*** Begin section ***
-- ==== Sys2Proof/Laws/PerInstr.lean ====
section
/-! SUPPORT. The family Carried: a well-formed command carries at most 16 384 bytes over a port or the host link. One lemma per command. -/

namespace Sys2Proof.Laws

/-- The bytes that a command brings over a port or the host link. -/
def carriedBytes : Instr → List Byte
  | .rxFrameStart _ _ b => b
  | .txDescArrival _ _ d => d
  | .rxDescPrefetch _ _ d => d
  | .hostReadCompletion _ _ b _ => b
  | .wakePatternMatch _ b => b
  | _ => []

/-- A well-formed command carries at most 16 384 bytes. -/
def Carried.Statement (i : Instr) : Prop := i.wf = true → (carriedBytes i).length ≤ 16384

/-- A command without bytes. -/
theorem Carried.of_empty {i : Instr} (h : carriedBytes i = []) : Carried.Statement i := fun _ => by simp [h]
*** End section ***
*** Begin section ***
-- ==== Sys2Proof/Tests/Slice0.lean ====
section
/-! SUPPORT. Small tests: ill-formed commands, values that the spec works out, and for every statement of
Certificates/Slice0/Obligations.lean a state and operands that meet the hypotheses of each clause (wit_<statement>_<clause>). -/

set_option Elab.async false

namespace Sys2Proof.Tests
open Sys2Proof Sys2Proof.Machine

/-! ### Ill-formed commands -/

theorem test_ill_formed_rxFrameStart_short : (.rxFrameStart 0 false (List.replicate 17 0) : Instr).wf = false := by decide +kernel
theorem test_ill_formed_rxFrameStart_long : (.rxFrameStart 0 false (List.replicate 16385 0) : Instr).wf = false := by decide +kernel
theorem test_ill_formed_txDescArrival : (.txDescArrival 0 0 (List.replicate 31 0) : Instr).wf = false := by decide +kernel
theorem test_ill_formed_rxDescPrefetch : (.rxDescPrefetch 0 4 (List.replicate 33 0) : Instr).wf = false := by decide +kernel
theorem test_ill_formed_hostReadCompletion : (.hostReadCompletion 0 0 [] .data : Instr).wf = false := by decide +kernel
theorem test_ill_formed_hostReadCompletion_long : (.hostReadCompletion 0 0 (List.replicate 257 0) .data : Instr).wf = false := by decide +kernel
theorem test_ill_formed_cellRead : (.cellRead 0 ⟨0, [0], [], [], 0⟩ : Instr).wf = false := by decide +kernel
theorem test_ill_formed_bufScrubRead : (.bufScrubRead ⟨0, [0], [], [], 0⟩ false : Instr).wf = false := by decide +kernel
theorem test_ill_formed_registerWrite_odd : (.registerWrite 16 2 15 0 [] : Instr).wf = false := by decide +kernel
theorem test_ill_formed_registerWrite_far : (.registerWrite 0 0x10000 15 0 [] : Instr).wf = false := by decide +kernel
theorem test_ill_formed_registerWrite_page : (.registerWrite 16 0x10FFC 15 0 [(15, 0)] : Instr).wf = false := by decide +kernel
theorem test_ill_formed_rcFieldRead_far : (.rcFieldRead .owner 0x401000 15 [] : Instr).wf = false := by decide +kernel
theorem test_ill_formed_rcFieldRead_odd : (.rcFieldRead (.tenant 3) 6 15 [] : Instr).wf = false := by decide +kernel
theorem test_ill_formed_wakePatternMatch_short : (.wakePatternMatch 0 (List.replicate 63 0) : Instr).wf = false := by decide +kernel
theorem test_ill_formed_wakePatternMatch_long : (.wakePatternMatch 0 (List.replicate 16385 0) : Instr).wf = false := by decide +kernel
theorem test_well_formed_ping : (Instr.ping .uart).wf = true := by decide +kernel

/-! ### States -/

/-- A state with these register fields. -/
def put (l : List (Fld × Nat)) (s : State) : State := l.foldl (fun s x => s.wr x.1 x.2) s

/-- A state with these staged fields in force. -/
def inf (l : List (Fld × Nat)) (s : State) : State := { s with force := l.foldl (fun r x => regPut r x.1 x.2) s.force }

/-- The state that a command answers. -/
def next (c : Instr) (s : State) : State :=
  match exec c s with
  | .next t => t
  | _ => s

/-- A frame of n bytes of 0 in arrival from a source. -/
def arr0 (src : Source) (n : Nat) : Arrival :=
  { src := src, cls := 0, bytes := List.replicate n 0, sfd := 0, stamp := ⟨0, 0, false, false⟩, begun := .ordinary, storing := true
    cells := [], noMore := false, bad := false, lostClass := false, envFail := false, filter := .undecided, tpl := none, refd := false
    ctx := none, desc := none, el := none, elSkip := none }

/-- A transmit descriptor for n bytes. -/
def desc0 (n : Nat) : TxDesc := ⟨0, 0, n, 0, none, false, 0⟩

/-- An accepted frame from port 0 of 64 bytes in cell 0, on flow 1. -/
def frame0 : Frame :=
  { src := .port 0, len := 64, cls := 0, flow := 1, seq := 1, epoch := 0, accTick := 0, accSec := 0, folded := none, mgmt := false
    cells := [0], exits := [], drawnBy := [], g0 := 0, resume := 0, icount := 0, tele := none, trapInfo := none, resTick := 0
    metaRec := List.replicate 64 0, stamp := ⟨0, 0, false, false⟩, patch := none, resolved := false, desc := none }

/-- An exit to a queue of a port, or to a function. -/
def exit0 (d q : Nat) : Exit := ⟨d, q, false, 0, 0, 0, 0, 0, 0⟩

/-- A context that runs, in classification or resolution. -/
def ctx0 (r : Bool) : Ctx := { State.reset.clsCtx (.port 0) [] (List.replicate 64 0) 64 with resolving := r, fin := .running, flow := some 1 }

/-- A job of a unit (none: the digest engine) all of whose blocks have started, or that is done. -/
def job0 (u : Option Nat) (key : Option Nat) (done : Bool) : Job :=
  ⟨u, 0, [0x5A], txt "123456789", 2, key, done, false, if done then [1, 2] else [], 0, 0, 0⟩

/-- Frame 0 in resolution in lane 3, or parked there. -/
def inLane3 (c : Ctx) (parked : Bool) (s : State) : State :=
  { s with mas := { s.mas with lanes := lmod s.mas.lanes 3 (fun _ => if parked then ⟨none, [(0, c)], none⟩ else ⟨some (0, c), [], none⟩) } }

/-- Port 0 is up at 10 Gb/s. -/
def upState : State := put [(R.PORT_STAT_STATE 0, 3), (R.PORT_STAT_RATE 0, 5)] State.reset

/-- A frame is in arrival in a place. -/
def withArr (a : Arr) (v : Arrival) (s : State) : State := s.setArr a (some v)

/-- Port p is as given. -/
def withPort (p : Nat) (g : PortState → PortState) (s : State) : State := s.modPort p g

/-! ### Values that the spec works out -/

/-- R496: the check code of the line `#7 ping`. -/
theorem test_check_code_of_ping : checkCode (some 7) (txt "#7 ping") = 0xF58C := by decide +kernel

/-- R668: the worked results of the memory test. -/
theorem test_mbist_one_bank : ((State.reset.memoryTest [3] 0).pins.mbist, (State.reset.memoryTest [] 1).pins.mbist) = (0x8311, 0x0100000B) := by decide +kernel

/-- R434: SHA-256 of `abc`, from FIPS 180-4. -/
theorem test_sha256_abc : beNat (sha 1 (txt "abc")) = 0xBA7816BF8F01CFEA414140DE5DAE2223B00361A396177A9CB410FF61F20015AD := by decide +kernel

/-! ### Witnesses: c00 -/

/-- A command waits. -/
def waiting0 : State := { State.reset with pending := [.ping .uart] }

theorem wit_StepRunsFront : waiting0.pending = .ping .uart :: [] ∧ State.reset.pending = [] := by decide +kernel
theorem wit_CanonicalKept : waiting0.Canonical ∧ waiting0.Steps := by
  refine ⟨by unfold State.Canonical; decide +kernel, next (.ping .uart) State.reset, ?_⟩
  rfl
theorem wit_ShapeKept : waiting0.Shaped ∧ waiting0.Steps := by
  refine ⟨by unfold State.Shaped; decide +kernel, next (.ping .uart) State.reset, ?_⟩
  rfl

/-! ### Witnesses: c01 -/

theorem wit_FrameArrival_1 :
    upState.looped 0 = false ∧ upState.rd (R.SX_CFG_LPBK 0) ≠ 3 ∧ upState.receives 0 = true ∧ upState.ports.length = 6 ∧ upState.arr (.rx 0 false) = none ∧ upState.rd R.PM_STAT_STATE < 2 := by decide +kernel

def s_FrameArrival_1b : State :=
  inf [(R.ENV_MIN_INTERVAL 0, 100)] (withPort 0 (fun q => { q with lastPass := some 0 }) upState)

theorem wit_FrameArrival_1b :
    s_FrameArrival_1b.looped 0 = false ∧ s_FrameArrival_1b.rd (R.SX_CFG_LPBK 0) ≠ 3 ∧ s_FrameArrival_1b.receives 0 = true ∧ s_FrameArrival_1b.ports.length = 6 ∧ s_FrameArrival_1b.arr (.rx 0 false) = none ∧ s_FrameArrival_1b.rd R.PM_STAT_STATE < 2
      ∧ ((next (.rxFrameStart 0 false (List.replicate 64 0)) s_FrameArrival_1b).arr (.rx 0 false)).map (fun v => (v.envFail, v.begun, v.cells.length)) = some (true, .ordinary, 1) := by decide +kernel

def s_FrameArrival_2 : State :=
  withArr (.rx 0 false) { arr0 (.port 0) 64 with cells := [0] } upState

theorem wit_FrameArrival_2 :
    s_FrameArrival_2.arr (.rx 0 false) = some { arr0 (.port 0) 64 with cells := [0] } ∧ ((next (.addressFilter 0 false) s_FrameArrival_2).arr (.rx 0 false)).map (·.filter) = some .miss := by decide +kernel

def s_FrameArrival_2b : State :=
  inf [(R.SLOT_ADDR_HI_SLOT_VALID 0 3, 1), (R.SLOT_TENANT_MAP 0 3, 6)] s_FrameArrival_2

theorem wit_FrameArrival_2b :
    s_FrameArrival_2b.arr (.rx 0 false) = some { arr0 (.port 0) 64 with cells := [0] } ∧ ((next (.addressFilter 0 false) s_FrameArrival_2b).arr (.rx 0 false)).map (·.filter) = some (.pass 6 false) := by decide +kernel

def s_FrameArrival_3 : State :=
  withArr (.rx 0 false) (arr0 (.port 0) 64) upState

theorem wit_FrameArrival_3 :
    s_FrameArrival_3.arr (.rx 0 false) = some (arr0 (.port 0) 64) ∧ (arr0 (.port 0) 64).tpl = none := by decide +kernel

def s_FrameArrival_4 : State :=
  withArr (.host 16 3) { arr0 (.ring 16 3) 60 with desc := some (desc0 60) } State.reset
*** End section ***
EXERCISE GOAL = From the records above, reproduce exactly the lines from the one with "theorem test_sha256_abc : beNat" to the one with "theorem wit_StepRunsFront : waiting0.pending", both included, and no others.

REPLY TO THE TASK =
theorem test_sha256_abc : beNat (sha 1 (txt "abc")) = 0xBA7816BF8F01CFEA414140DE5DAE2223B00361A396177A9CB410FF61F20015AD := by decide +kernel

/-! ### Witnesses: c00 -/

/-- A command waits. -/
def waiting0 : State := { State.reset with pending := [.ping .uart] }

theorem wit_StepRunsFront : waiting0.pending = .ping .uart :: [] ∧ State.reset.pending = [] := by decide +kernel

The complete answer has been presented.